A Stochastic Graph-based Model for the Simulation of SARS-CoV-2 Transmission

TL;DR

This paper introduces a comprehensive stochastic graph-based simulation framework for modeling SARS-CoV-2 transmission, integrating spatial, mobility, and epidemiological models to realistically study epidemic dynamics.

Contribution

It presents a novel integrated model combining real city layouts, agent-based mobility, and virus transmission physics for SARS-CoV-2.

Findings

Realistic city graphs derived from Google Maps.

Agent-based mobility simulation using shortest path algorithms.

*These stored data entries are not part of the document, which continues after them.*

-- ==== Sys2Proof/Decode.lean ====
section
/-! DEFINITION. The decoder (30_encoding.md R71 to R97), total on any bytes and rejecting by name, and after it the
encoder, written from the same formats and operation codes. A halfword is laid out high-order byte first (R49, R50). -/

namespace Sys2Proof

/-- The eight formats, with SVC's and the Long form's layouts apart (R71, R82, R89). -/
inductive Format where
  | rr | ri | rs | rx | bx | si | fss | vss | vssLong
  deriving DecidableEq, Repr

/-- The format, fixed by the first hexadecimal digit of the operation code, assigned or not (R73). -/
def Format.ofOp (op : Byte) : Format :=
  match op.extractLsb' 4 4 with
  | 0x8#4 => .si
  | 0x9#4 => .rs
  | 0xA#4 => .bx
  | 0xB#4 => .ri
  | 0xC#4 => .vss
  | 0xD#4 => .vssLong
  | 0xE#4 => .fss
  | 0xF#4 => .fss
  | d => if d.toNat < 4 then .rr else .rx

/-- The length of a format's instructions in halfwords, which is also the ILC (R73, R96). -/
def Format.halfwords : Format → Nat
  | .rr => 1
  | .rx => 2
  | .si => 2
  | .rs => 2
  | .bx => 2
  | .ri => 2
  | .vss => 3
  | .vssLong => 3
  | .fss => 3

/-- The operation code: bits 0 to 7 of the first halfword (R72). -/
def opOf (h0 : Word) : Byte := h0.extractLsb' 8 8

/-- Bits 8 to 15 of the first halfword: an immediate byte or a length (R79 to R82). -/
def byteField (h0 : Word) : Byte := h0.extractLsb' 0 8

/-- Bits 8 to 11 and bits 12 to 15 of the first halfword (R74 to R78, R89). -/
def field1 (h0 : Word) : Reg := h0.extractLsb' 4 4
def field2 (h0 : Word) : Reg := h0.extractLsb' 0 4

/-- The base field and the displacement of an address halfword (R76, R77, R79 to R81). -/
def baseField (h : Word) : Reg := h.extractLsb' 12 4
def dispField (h : Word) : Disp := h.extractLsb' 0 12

/-- Why the decoder gives no instruction: the halfwords end early; the code is unassigned, so that executing it raises the
Operation interrupt (R92); or the code is one of those the spec says a model must leave undetermined (R92). -/
inductive Reject where
  | truncated
  | unassigned (op : Byte)
  | undetermined (op : Byte)
  deriving DecidableEq, Repr

/-- The codes R92 says to refuse: MVBI and MVA may stand at any of them (decisions D8, D9). -/
def undeterminedOp (op : Byte) : Bool :=
  op ∈ ([0x86, 0x88, 0x8C, 0x8D, 0x8E, 0xF2, 0xFA, 0xFC, 0xFD, 0xFE, 0xFF] : List Byte)

/-- The RR operation codes of R91. -/
def decodeRR (op : Byte) (i1 : Byte) (r1 r2 : Reg) : Option Instr :=
  match op with
  | 0x0B#8 => some (.ret r1 r2)
  | 0x0C#8 => some (.lpr r1 r2)
  | 0x0D#8 => some (.lnr r1 r2)
  | 0x0E#8 => some (.lcr r1 r2)
  | 0x0F#8 => some (.lxbr r1 r2)
  | 0x12#8 => some (.stdr r1 r2)
  | 0x13#8 => some (.ldr r1 r2)
  | 0x16#8 => some (.sior r1 r2)
  | 0x17#8 => some (.sd r1 r2)
  | 0x18#8 => some (.slli r1 r2)
  | 0x19#8 => some (.srli r1 r2)
  | 0x1A#8 => some (.sldli r1 r2)
  | 0x1B#8 => some (.srdli r1 r2)
  | 0x1C#8 => some (.slai r1 r2)
  | 0x1D#8 => some (.srai r1 r2)
  | 0x1E#8 => some (.sldai r1 r2)
  | 0x1F#8 => some (.srdai r1 r2)
  | 0x20#8 => some (.iost r1 r2)
  | 0x22#8 => some (.excc r1 r2)
  | 0x23#8 => some (.lx r1 r2)
  | 0x24#8 => some (.ax r1 r2)
  | 0x25#8 => some (.sx r1 r2)
  | 0x26#8 => some (.bczr r1 r2)
  | 0x27#8 => some (.bcor r1 r2)
  | 0x28#8 => some (.balr r1 r2)
  | 0x29#8 => some (.tbpr r1 r2)
  | 0x2A#8 => some (.tbzr r1 r2)
  | 0x2B#8 => some (.tbnmr r1 r2)
  | 0x2C#8 => some (.tbmr r1 r2)
  | 0x2D#8 => some (.tbnzr r1 r2)
  | 0x2E#8 => some (.tbnpr r1 r2)
  | 0x2F#8 => some (.bctr r1 r2)
  | 0x30#8 => some (.cr r1 r2)
  | 0x31#8 => some (.svc i1)
  | 0x32#8 => some (.tmr r1 r2)
  | 0x33#8 => some (.lr r1 r2)
  | 0x34#8 => some (.ar r1 r2)
  | 0x35#8 => some (.sr r1 r2)
  | 0x36#8 => some (.mr r1 r2)
  | 0x37#8 => some (.dr r1 r2)
  | 0x38#8 => some (.swpr r1 r2)
  | 0x39#8 => some (.nr r1 r2)
  | 0x3A#8 => some (.or r1 r2)
  | 0x3B#8 => some (.xr r1 r2)
  | 0x3C#8 => some (.alr r1 r2)
  | 0x3D#8 => some (.slr r1 r2)
  | 0x3F#8 => some (.clr r1 r2)
  | _ => none

/-- The RX operation codes of R91. -/
def decodeRX (op : Byte) (r1 x2 b2 : Reg) (d2 : Disp) : Option Instr :=
  match op with
  | 0x48#8 => some (.deq r1 x2 b2 d2)
  | 0x4C#8 => some (.lp r1 x2 b2 d2)
  | 0x4D#8 => some (.ln r1 x2 b2 d2)
  | 0x4E#8 => some (.lc r1 x2 b2 d2)
  | 0x4F#8 => some (.lxb r1 x2 b2 d2)
  | 0x50#8 => some (.cvb r1 x2 b2 d2)
  | 0x51#8 => some (.cvd r1 x2 b2 d2)
  | 0x52#8 => some (.std r1 x2 b2 d2)
  | 0x53#8 => some (.ld r1 x2 b2 d2)
  | 0x54#8 => some (.ex r1 x2 b2 d2)
  | 0x55#8 => some (.ss r1 x2 b2 d2)
  | 0x56#8 => some (.sio r1 x2 b2 d2)
  | 0x58#8 => some (.ib r1 x2 b2 d2)
  | 0x59#8 => some (.stb r1 x2 b2 d2)
  | 0x5A#8 => some (.lb r1 x2 b2 d2)
  | 0x5B#8 => some (.lsb r1 x2 b2 d2)
  | 0x5C#8 => some (.sa r1 x2 b2 d2)
  | 0x5D#8 => some (.la r1 x2 b2 d2)
  | 0x5E#8 => some (.lz r1 x2 b2 d2)
  | 0x5F#8 => some (.clb r1 x2 b2 d2)
  | 0x62#8 => some (.trb r1 x2 b2 d2)
  | 0x70#8 => some (.c r1 x2 b2 d2)
  | 0x72#8 => some (.st r1 x2 b2 d2)
  | 0x73#8 => some (.l r1 x2 b2 d2)
  | 0x74#8 => some (.a r1 x2 b2 d2)
  | 0x75#8 => some (.s r1 x2 b2 d2)
  | 0x76#8 => some (.m r1 x2 b2 d2)
  | 0x77#8 => some (.d r1 x2 b2 d2)
  | 0x78#8 => some (.swp r1 x2 b2 d2)
  | 0x79#8 => some (.n r1 x2 b2 d2)
  | 0x7A#8 => some (.o r1 x2 b2 d2)
  | 0x7B#8 => some (.x r1 x2 b2 d2)
  | 0x7C#8 => some (.al r1 x2 b2 d2)
  | 0x7D#8 => some (.sl r1 x2 b2 d2)
  | 0x7F#8 => some (.cl r1 x2 b2 d2)
  | _ => none

/-- The SI operation codes of R91. -/
def decodeSI (op : Byte) (i2 : Byte) (b1 : Reg) (d1 : Disp) : Option Instr :=
  match op with
  | 0x80#8 => some (.chi i2 b1 d1)
  | 0x81#8 => some (.svcs i2 b1 d1)
  | 0x82#8 => some (.tmbi i2 b1 d1)
  | 0x83#8 => some (.mvhi i2 b1 d1)
  | 0x84#8 => some (.ahi i2 b1 d1)
  | 0x85#8 => some (.shi i2 b1 d1)
  | 0x87#8 => some (.tsl i2 b1 d1)
  | 0x89#8 => some (.nbi i2 b1 d1)
  | 0x8A#8 => some (.obi i2 b1 d1)
  | 0x8B#8 => some (.xbi i2 b1 d1)
  | 0x8F#8 => some (.clbi i2 b1 d1)
  | _ => if op = Config.opcMvbi then some (.mvbi i2 b1 d1) else none

/-- The RS operation codes of R91. -/
def decodeRS (op : Byte) (r1 r3 b2 : Reg) (d2 : Disp) : Option Instr :=
  match op with
  | 0x90#8 => some (.stmd r1 r3 b2 d2)
  | 0x91#8 => some (.lmd r1 r3 b2 d2)
  | 0x92#8 => some (.stm r1 r3 b2 d2)
  | 0x93#8 => some (.lm r1 r3 b2 d2)
  | 0x96#8 => some (.pshm r1 r3 b2 d2)
  | 0x97#8 => some (.popm r1 r3 b2 d2)
  | 0x98#8 => some (.sll r1 r3 b2 d2)
  | 0x99#8 => some (.srl r1 r3 b2 d2)
  | 0x9A#8 => some (.sldl r1 r3 b2 d2)
  | 0x9B#8 => some (.srdl r1 r3 b2 d2)
  | 0x9C#8 => some (.sla r1 r3 b2 d2)
  | 0x9D#8 => some (.sra r1 r3 b2 d2)
  | 0x9E#8 => some (.slda r1 r3 b2 d2)
  | 0x9F#8 => some (.srda r1 r3 b2 d2)
  | _ => none

/-- The BX operation codes of R91. -/
def decodeBX (op : Byte) (r1 x2 : Reg) (d2 : Word) : Option Instr :=
  match op with
  | 0xA0#8 => some (.bxh r1 x2 d2)
  | 0xA1#8 => some (.bxle r1 x2 d2)
  | 0xA6#8 => some (.bcz r1 x2 d2)
  | 0xA7#8 => some (.bco r1 x2 d2)
  | 0xA8#8 => some (.bal r1 x2 d2)
  | 0xA9#8 => some (.tbp r1 x2 d2)
  | 0xAA#8 => some (.tbz r1 x2 d2)
  | 0xAB#8 => some (.tbnm r1 x2 d2)
  | 0xAC#8 => some (.tbm r1 x2 d2)
  | 0xAD#8 => some (.tbnz r1 x2 d2)
  | 0xAE#8 => some (.tbnp r1 x2 d2)
  | 0xAF#8 => some (.bct r1 x2 d2)
  | _ => none

/-- The RI operation codes of R91. -/
def decodeRI (op : Byte) (r1s r1f : Reg) (i2 : Word) : Option Instr :=
  match op with
  | 0xB0#8 => some (.ci r1s r1f i2)
  | 0xB1#8 => some (.stdi r1s r1f i2)
  | 0xB2#8 => some (.tmi r1s r1f i2)
  | 0xB3#8 => some (.li r1s r1f i2)
  | 0xB4#8 => some (.ai r1s r1f i2)
  | 0xB5#8 => some (.si r1s r1f i2)
  | 0xB6#8 => some (.mi r1s r1f i2)
  | 0xB7#8 => some (.di r1s r1f i2)
  | 0xB8#8 => some (.ldi r1s r1f i2)
  | 0xB9#8 => some (.ni r1s r1f i2)
  | 0xBA#8 => some (.oi r1s r1f i2)
  | 0xBB#8 => some (.xi r1s r1f i2)
  | 0xBC#8 => some (.ali r1s r1f i2)
  | 0xBD#8 => some (.sli r1s r1f i2)
  | 0xBE#8 => some (.ent r1s r1f i2)
  | 0xBF#8 => some (.cli r1s r1f i2)
  | _ => none

/-- The VSS operation codes of R91. -/
def decodeVSS (op : Byte) (len : Byte) (b1 : Reg) (d1 : Disp) (b2 : Reg) (d2 : Disp) : Option Instr :=
  match op with
  | 0xC0#8 => some (.sle len b1 d1 b2 d2)
  | 0xC1#8 => some (.sre len b1 d1 b2 d2)
  | 0xC2#8 => some (.slne len b1 d1 b2 d2)
  | 0xC3#8 => some (.srne len b1 d1 b2 d2)
  | 0xC4#8 => some (.mvc len b1 d1 b2 d2)
  | 0xC5#8 => some (.mvcn len b1 d1 b2 d2)
  | 0xC6#8 => some (.pshh len b1 d1 b2 d2)
  | 0xC7#8 => some (.poph len b1 d1 b2 d2)
  | 0xC8#8 => some (.fill len b1 d1 b2 d2)
  | 0xC9#8 => some (.nc len b1 d1 b2 d2)
  | 0xCA#8 => some (.oc len b1 d1 b2 d2)
  | 0xCB#8 => some (.xc len b1 d1 b2 d2)
  | 0xCC#8 => some (.stl len b1 d1 b2 d2)
  | 0xCD#8 => some (.str len b1 d1 b2 d2)
  | 0xCE#8 => some (.tr len b1 d1 b2 d2)
  | 0xCF#8 => some (.clc len b1 d1 b2 d2)
  | _ => none

/-- The VSS Long operation codes of R91. -/
def decodeVSSLong (op : Byte) (u rl b1 : Reg) (d1 : Disp) (b2 : Reg) (d2 : Disp) : Option Instr :=
  match op with
  | 0xD0#8 => some (.slel u rl b1 d1 b2 d2)
  | 0xD1#8 => some (.srel u rl b1 d1 b2 d2)
  | 0xD2#8 => some (.slnel u rl b1 d1 b2 d2)
  | 0xD3#8 => some (.srnel u rl b1 d1 b2 d2)
  | 0xD4#8 => some (.mvcl u rl b1 d1 b2 d2)
  | 0xD5#8 => some (.mvcnl u rl b1 d1 b2 d2)
  | 0xD6#8 => some (.pshhl u rl b1 d1 b2 d2)
  | 0xD7#8 => some (.pophl u rl b1 d1 b2 d2)
  | 0xD8#8 => some (.filll u rl b1 d1 b2 d2)
  | 0xD9#8 => some (.ncl u rl b1 d1 b2 d2)
  | 0xDA#8 => some (.ocl u rl b1 d1 b2 d2)
  | 0xDB#8 => some (.xcl u rl b1 d1 b2 d2)
  | 0xDC#8 => some (.stll u rl b1 d1 b2 d2)
  | 0xDD#8 => some (.strl u rl b1 d1 b2 d2)
  | 0xDE#8 => some (.trl u rl b1 d1 b2 d2)
  | 0xDF#8 => some (.clcl u rl b1 d1 b2 d2)
  | _ => none

/-- The FSS operation codes of R91. -/
def decodeFSS (op : Byte) (i3 : Byte) (b1 : Reg) (d1 : Disp) (b2 : Reg) (d2 : Disp) : Option Instr :=
  match op with
  | 0xF0#8 => some (.ch i3 b1 d1 b2 d2)
  | 0xF1#8 => some (.svcd i3 b1 d1 b2 d2)
  | 0xF3#8 => some (.mvh i3 b1 d1 b2 d2)
  | 0xF4#8 => some (.ah i3 b1 d1 b2 d2)
  | 0xF5#8 => some (.sh i3 b1 d1 b2 d2)
  | 0xF6#8 => some (.mh i3 b1 d1 b2 d2)
  | 0xF7#8 => some (.dh i3 b1 d1 b2 d2)
  | 0xF8#8 => some (.enq i3 b1 d1 b2 d2)
  | 0xF9#8 => some (.srch i3 b1 d1 b2 d2)
  | 0xFB#8 => some (.clh i3 b1 d1 b2 d2)
  | _ => if op = Config.opcMva then some (.mva i3 b1 d1 b2 d2) else none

Incorporation of SARS-CoV-2 transmission parameters.

Abstract

In this work we propose the design principles of a stochastic graph-based model for the simulation of SARS-CoV-2 transmission. The proposed approach incorporates three sub-models, namely, the spatial model, the mobility model, and the propagation model, in order to develop a realistic environment for the study of the properties exhibited by the spread of SARS-CoV-2. The spatial model converts images of real cities taken from Google Maps into undirected weighted graphs that capture the spatial arrangement of the streets utilized next for the mobility of individuals. The mobility model implements a stochastic agent-based approach, developed in order to assign specific routes to individuals moving in the city, through the use of stochastic processes, utilizing the weights of the underlying graph to deploy shortest path algorithms. The propagation model implements both the epidemiological model and the physical substance of the transmission of an airborne virus considering the transmission parameters of SARS-CoV-2. Finally, we integrate these sub-models in order to derive an integrated framework for the study of the epidemic dynamics exhibited through the transmission of SARS-CoV-2.